A new exhibition to reconstruct the poet's last days and illness.
Bengali poet, writer and philosopher Rabindranath Tagore in an undated photo. (AP Photo)
AP
Bengali poet, writer and philosopher Rabindranath Tagore in an undated photo. (AP Photo)

Seventy-five years after Rabindranath Tagore's death, a university named after him is reconstructing his last days and the illness that killed him in an exhibition.

According to a Times of India report, a team of experts from Kolkata's Rabindra Bharati University, which is also responsible for taking care of Tagore's ancestral home Jorasanko, has embarked on a project to recreate the final days of the Nobel Laureate's life.

On the basis of existing documentation, efforts are being made to reimagine the time when Tagore had to undergo surgery in a makeshift operation theatre outside his balcony. So far, the subject of the poet's mortality has been largely brushed aside. Jorasanko does not have too many objects associated with his old age, except for the room in which he lived, which has been preserved in its entirety.

But the time has now come for all this to change.

Speaking to the Times of India, Sabyasachi Basu Roy Chowdhury, the vice-chancellor of the university said, "It is not that no one knows how Tagore suffered his end. The fact that the verandah outside his room was converted into an operation theatre for the final surgery is also part of recorded history. But most people don't know that he may have been suffering from prostate cancer."

On 15 September 1940, Tagore had severe pain in his abdomen in Kalimpong. Doctors claimed he had an infection of the urinary bladder and ought to be rushed back to Jorasanko, where he stayed briefly before moving back to Santiniketan.

While Tagore wanted to continue with ayurvedic treatment, he was forced to remain under the supervision of the famous doctors, Bidhan Chandra Roy and Nil Ratan Sircar, both of whom suggested surgery, which Tagore was adamantly resistant to.

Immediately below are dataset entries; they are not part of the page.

-- ==== Sys2Proof/Machine/Transform.lean ====
section
/-! DEFINITION. The payload transform controller (R120 to R125), with src = INA and dst = OUTA. -/

namespace Sys2Proof.Machine

/-- `b <- MemRead(src + i, 1); y <- b xor KS(KSPOS)` (R120). -/
def State.xformRead (s : State) (i : Nat) : Out :=
  s.busRead (s.ina + i) fun b =>
    s.goto (.xformWrite i (b ^^^ ksByte s.plat s.keyBytes s.nonceBytes s.hid.kspos))

/-- OUTBYTES and KSPOS after byte `i` has been written, on to byte i+1 (R120). -/
def State.xformAdvance (s : State) (i : Nat) (y : Byte) : State :=
  { s with
    hid := { s.hid with
      outBytes := s.hid.outBytes ++ [y]
      kspos := s.hid.kspos + 1
      pos := .xformRead (i + 1) } }

/-- `MemWrite(dst + i, 1, y)` and the advance of OUTBYTES and KSPOS (R120). -/
def State.xformWrite (s : State) (i : Nat) (y : Byte) : Out :=
  s.busWrite (s.outa + i) y fun t => t.xformAdvance i y

end Sys2Proof.Machine
end

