-- ==== Sys2Proof/Machine/Step.lean ====
section
/-! DEFINITION. The step, and the placing of a command where the next step runs it. -/

namespace Sys2Proof.Machine

/-- One step of one agent (R71). -/
def step (s : State) : Host.Outcome State Fault Refusal := s.advance

/-- `s` with the command word `w` accepted and the engine to move next (DESIGN CHOICE, log 1). -/
def State.withFetchWord (s : State) (nbits w : Nat) : State :=
  match decodeTableWord nbits w with
  | some i => s.placeCommand i
  | none => s

end Sys2Proof.Machine
end

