/-- While FATAL is set no command runs and every CMD write sets IGN; FATAL and RESULT stay until a reset puts
the engine in the reset state (R214). -/
def Obligations.FatalLockHoldsUntilReset : Prop :=
  (∀ s t : State, s.Inv → s.regs.fatal = true → step s = .next t →
    (t.regs = Regs.reset ∧ t.hid = Hidden.zero) ∨
      (t.regs.fatal = true ∧ t.regs.result = s.regs.result ∧ t.regs.busy = false ∧
        t.hid = Hidden.zero)) ∧
    ∀ (s : State) (w : Word), s.resetIn = false → s.regs.fatal = true →
      s.portWrite 0x0C#8 .b32 w = { s with regs := { s.regs with ign := true } }

/-- OPEN writes a transformed byte only after the comparator has found the tag valid: the claimed tag is
the MAC tag, under OTK, of the AD and the ciphertext it read (R122, R144). -/
def Obligations.NoUnverifiedPlaintext : Prop :=
  ∀ (s : State) (j : Nat) (y : Byte),
    s.Inv → s.StageData → s.hid.op = some .openCmd → s.hid.pos = .xformWrite j y →
      s.hid.ctag = macTag s.plat s.hid.otk (macInput s.hid.adBytes s.hid.ctBytes) ∧
        s.hid.otk = deriveOtk s.plat s.keyBytes s.nonceBytes

/-! ## The host and reset -/

/-- A host memory statement that touches an active region of a busy command is the fault HOST_RACE at that
step (R75). R75 asks for a fault that is never cleared; that it stops the run there is the model's choice
(log 14), and so is the schedule that lets the host move (log 2). -/
def Obligations.HostRaceIsAFault : Prop :=
  ∀ (s : State) (ts : List Turn) (rest : List HostStmt) (a n x : Nat) (bs : List Byte),
    s.turns = .host :: ts → s.regs.busy = true → a ≤ x → x < a + n → s.active x = true →
    a + n ≤ 2 ^ 32 →
      (s.script = .memRead a n :: rest → step s = .fault .hostRace) ∧
      (s.script = .memWrite a bs :: rest → bs.length = n → step s = .fault .hostRace)

/-- A host write outside every active region has its ordinary effect on memory and does not touch the engine,
and a read of the same bytes returns them (R60, R76, R96). The model's own: one `mem` statement is one step, and
the schedule lets the host move twice (log 2); on a platform that is not coherent the write reaches memory at
once and the copy the host keeps is the byte it wrote (R78, log 6); and a byte of a device region is written and
read back as ordinary memory, which the spec does not say of it (R67, log 15). -/
def Obligations.HostWriteThenRead : Prop :=
  ∀ (s : State) (rest : List HostStmt) (a : Nat) (bs : List Byte),
    s.turns = [.host, .host] → a + bs.length ≤ 2 ^ 32 →
    (∀ x, a ≤ x → x < a + bs.length → s.active x = false ∧ inCsrWindow s.plat x = false) →
    s.script = .memWrite a bs :: .memRead a bs.length :: rest →
      ∃ t u : State, step s = .next t ∧ step t = .next u ∧ t.mem = s.mem.writeSeq a bs ∧
        t.regs = s.regs ∧ t.hid = s.hid ∧ u.replies = .bytes bs :: s.replies ∧ u.script = rest ∧
        u.mem = t.mem ∧ u.regs = s.regs ∧ u.hid = s.hid

/-- A host read of a byte outside the register window returns memory's byte on a coherent platform; on one that
is not, a byte its cache holds reads as the cached copy or as memory's, and any other as memory's (R78; the free
choice is U12's, in the model's form of log 6). That a byte of a device region reads so too, as ordinary memory,
is the model's choice: the spec does not say what a host reads there (R67, log 15). -/
def Obligations.StaleReadsAreTheOnlyOthers : Prop :=
  ∀ (s : State) (x : Nat), inCsrWindow s.plat x = false →
    (s.plat.coherent = true → s.hostReadByte x = (s.mem.read x, s)) ∧
    (s.plat.coherent = false →
      (findCell x s.cache = none → (s.hostReadByte x).1 = s.mem.read x) ∧
      (∀ b : Byte, findCell x s.cache = some b →
        (s.hostReadByte x).1 = b ∨ (s.hostReadByte x).1 = s.mem.read x) ∧
      (s.hostReadByte x).2.mem = s.mem)

/-- `setkey K` on an idle engine leaves K in the key registers after its eight writes, and `setnonce N` the
nonce after its three, with nothing else changed (R33, R34, R97). -/
def Obligations.KeyAndNonceScripts : Prop :=
  ∀ (s : State) (rest : List HostStmt),
    s.turns = [] → s.resetIn = false → s.regs.busy = false →
    (∀ k : Key, s.script = scriptSetKey k ++ rest →
      ∃ t : State, Host.Core.run Sys2Proof.core 8 s = .next t ∧ t.keyBytes = k ∧
        t = { s with script := rest, regs := { s.regs with key := t.regs.key } }) ∧
    (∀ n : Nonce, s.script = scriptSetNonce n ++ rest →
      ∃ t : State, Host.Core.run Sys2Proof.core 3 s = .next t ∧ t.nonceBytes = n ∧
        t = { s with script := rest, regs := { s.regs with nonce := t.regs.nonce } })

/-- `seal` and `open` write the five operand registers and start their command: after six host steps it
stands accepted with those operands (R97, R160). -/
def Obligations.CommandScripts : Prop :=
  ∀ (s : State) (rest : List HostStmt) (a al d dl o : Word),
    s.turns = [] → s.resetIn = false → s.regs.busy = false → s.regs.fatal = false →
    s.hid = Hidden.zero →
    let t (i : Instr) : State :=
      { s with
        script := rest
        hid := Hidden.fresh (some i) .check
        regs := { s.regs with
          inAddr := a, inLen := al, adAddr := d, adLen := dl, outAddr := o,
          busy := true, done := false, result := .ok, outLen := 0 } }
    (s.script = scriptSeal a al d dl o ++ rest →
      Host.Core.run Sys2Proof.core 6 s = .next (t .sealCmd)) ∧
    (s.script = scriptOpen a al d dl o ++ rest →
      Host.Core.run Sys2Proof.core 6 s = .next (t .openCmd))

/-- The reset input puts the engine in the reset state in one step, whatever it was doing, and leaves
memory alone; while it is held no register write changes anything (log 7); a soft reset has the same effect on
every register and hidden item in every state (R240, R241, R244). -/
def Obligations.ResetInOneStep : Prop :=
  ∀ (s : State) (ts : List Turn),
    (s.turns = .assertReset :: ts →
      step s = .next { s with
        turns := ts, regs := Regs.reset, hid := Hidden.zero, resetIn := true }) ∧
    (s.turns = .releaseReset :: ts → step s = .next { s with turns := ts, resetIn := false }) ∧
    (s.resetIn = true → ∀ (r : RegName) (v : Word), s.regWrite r v = s) ∧
    (s.resetIn = false → ∀ v : Word, v[1] = true →
      s.portWrite 0x08#8 .b32 v = { s with regs := Regs.reset, hid := Hidden.zero })

/-- An engine that has accepted no command makes no move, and the machine right after reset, with a host
that has nothing to do, stays as it is (R243). -/
def Obligations.IdleEngineWaits : Prop :=
  (∀ (s : State) (ts : List Turn), s.turns = .engine :: ts → s.hid = Hidden.zero →
    step s = .next { s with turns := ts }) ∧
  (∀ s : State, s.turns = [] → s.regs.busy = false → s.script = [] → step s = .next s) ∧
  step State.reset = .next State.reset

His condition became so critical that he had almost stopped passing urine. Doctors diagnosed him with uraemia and other complications and it was decided that a surgery could not be postponed any further. The poet was brought back to Jorasanko and a sterilised OT was created there for the procedure. While the doctors did not operate on the enlarged prostate, they did a bypass surgery to take out accumulated urine.

Tagore died in 1941 at the age of 80.

Braelyn The Flying Superhero

Kids With Cancer Follow Their Dreams In Whimsical Photo Series

Close
This article exists as part of the online archive for HuffPost India, which closed in 2020. Some features are no longer enabled. If you have questions or concerns about this article, please contact indiasupport@huffpost.com.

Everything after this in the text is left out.